My dissertation analysed Costeja v Google, the highly controversial case that increased the privacy regulations search engines are subjected to. After analysing the case, discussing how it limits the freedom of expression and then comparing it to the stance of the US, it was concluded that in Costeja the CJEU creatively interpreted the law to generate a new ‘right’, that has so far proven to be inadequate.
Costeja, the plaintiff, argued that Google was unnecessarily tarnishing his reputation, the search engine indexed a webpage containing information about his insolvency. Costeja argued that Google should be responsible for concealing the webpage under the European Union Directive 95/46/EC (the Directive). He had to establish search engines were ‘controllers’ of information and the Directive allowed a general ‘right to be forgotten’.
The CJEU held that search engines are ‘controllers’, simply because they aid individuals to find information. They dismissed the expertise of the Article 29 Working Party, who defined search engines as ‘information location tools’, emphasising they have no control over the information published on webpages.
More controversially, the CJEU held the Directive allowed for a general ‘right to be forgotten’. They creatively combined Article 12(b) that permits a right to erasure and Article 14(a) that allows a right to object to the processing of personal data on ‘compelling grounds’. However, the Advocate General had previously stated that a ‘subjective preference’, about information is not a ‘compelling’ reason to have a webpage censored. Furthermore, the Directive could not have been intended to apply to search engines, because it was enacted before their globalisation. Additionally, neither of the Articles refers to the status of a search engine or indexed webpages.
In establishing that search engines are ‘controllers’ of information and allowing for a general ‘right to be forgotten’, the CJEU held that search engines are now responsible for deindexing webpages at the request of individuals.
The lack of the CJEU’s foresight when creating this new right, can be seen in the vague limitations that they established. They held that an individual could have a webpage deindexed if the information was ‘excessive’ ‘inadequate’ or ‘irrelevant’ and without a ‘public interest’. The CJEU failed to further define these limitations, leading to conflicting cases and the House of Lords to deem the criteria as ‘unworkable’.
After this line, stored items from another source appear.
/-- A store of a core (R337, R339, R345). -/
def Chip.dvStore (c : Chip) (d k : Nat) (op : DvMem) : Chip :=
  let x := c.dvCore d k
  let a := (((x.getX op.rs1 : Int) + op.imm) % 2 ^ 32).toNat
  let bs := leBytes (x.getX op.reg) op.size
  if x.readsPending [op.rs1, op.reg] then c.dvStall d k
  else if a % op.size ≠ 0 then c.dvHalt d k 3
  else
    let st := x.useStall [op.rs1, op.reg]
    match c.dvAddr d k a with
    | .bad => c.dvHalt d k 4
    | .ldm off => (c.modDvCore d k fun x => { x with ldm := x.ldm.write off bs }).dvRetire d k (1 + st) (x.pc + 4) 0
    | .aperture iova wr =>
      if !wr then c.dvHalt d k 4
      else if 4 ≤ x.sq.length then (if 64 ≤ (c.drover d).wq.length then c.dvStall d k else c)
      else match c.dvTranslate d k iova true with
        | (.fault, c) => c.dvHalt d k 5
        | (.host, c) => ((c.instWrite (c.dvOwner d k) iova bs).2).dvRetire d k (1 + st) (x.pc + 4) 0
        | (.pa pa, c) =>
          let q := x.enters k (x.now + st) a
          (c.modDvCore d k fun x => { x with sq := x.sq ++ [(pa, iova, bs)], drains := q.2 }).dvRetire d k (1 + st + q.1) (x.pc + 4) 0

/-- A fill arrives (R343, R344): for the core's miss, once no write to its line waits in the write queue; poison halts the
core and allocates nothing (R432). With no miss, the oldest pending prefetch fills. -/
def Chip.dvFill (c : Chip) (d k : Nat) : Chip :=
  let x := c.dvCore d k
  match x.miss with
  | some m =>
    let l := m.pa / 64
    if (c.drover d).wq.any fun e => e.line = l then c
    else
      let got : Option (Line × Bool) × Chip := match (c.drover d).line l with
        | some (_, e) => (some (e.data, false), c)
        | none => match c.busRead (64 * l) 64 with
          | (.ok bs p, c) => (some (lineOf bs, p), if p then c else (c.dvInval d l).dvAlloc d k l (lineOf bs))
          | (_, c) => (none, c)
      match got with
      | (none, c) => (c.modDvCore d k fun x => { x with miss := none }).dvHalt d k 4
      | (some (data, poison), c) =>
        let c := (c.dvCatch d k).modDvCore d k fun x => { x with miss := none }
        if poison then c.dvHalt d k 9
        else c.modDvCore d k fun x => x.setX m.reg (dvValue ((lineBytes data).drop (m.pa % 64) |>.take m.size) m.signed)
  | none => match (c.drover d).pfb.find? fun e => e.data.isNone with
    | none => c
    | some e => match c.busRead (64 * e.line) 64 with
      | (.ok bs p, c) => c.modDrover d fun x =>
          { x with pfb := if p then x.pfb.filter fun y => y.line ≠ e.line
                          else x.pfb.map fun y => if y.line = e.line then { y with data := some (lineOf bs) } else y }
      | (_, c) => c.modDrover d fun x => { x with pfb := x.pfb.filter fun y => y.line ≠ e.line }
Costeja and the freedom of expression was then discussed. The ‘right to be forgotten’ limits the freedom of expression. However, this may allow individuals to ‘shape their own lives’ and not have their futures controlled by information that is readily available on the Internet. Equally, information protects people. Therefore, it is submitted that before webpages are deindexed all the potential consequences of deindexing that information should be considered, to avoid damaging consequences.
After analysing the freedom of speech in the US, it is submitted that they are unlikely to introduce a similar right. However, in the demand for online privacy, even they have introduced legislation such as the Children's Online Privacy Protection Act. It is argued that the EU should have followed this approach and taken small steps to legislate for online privacy rights that are specifically construed and clearly defined, instead of introducing one unspecific overarching right.
In conclusion, the ‘right to be forgotten’ is the first substantial attempt to afford European citizens a means to control the information that is revealed about them online. However, it is submitted that this new right should have been created by legislators. This would have allowed the right to be adequately debated by Internet experts and civil liability groups to create a stronger and clearly defined right. It is predicated that many cases will be presented before the national courts to determine the boundaries of the ‘right to be forgotten’.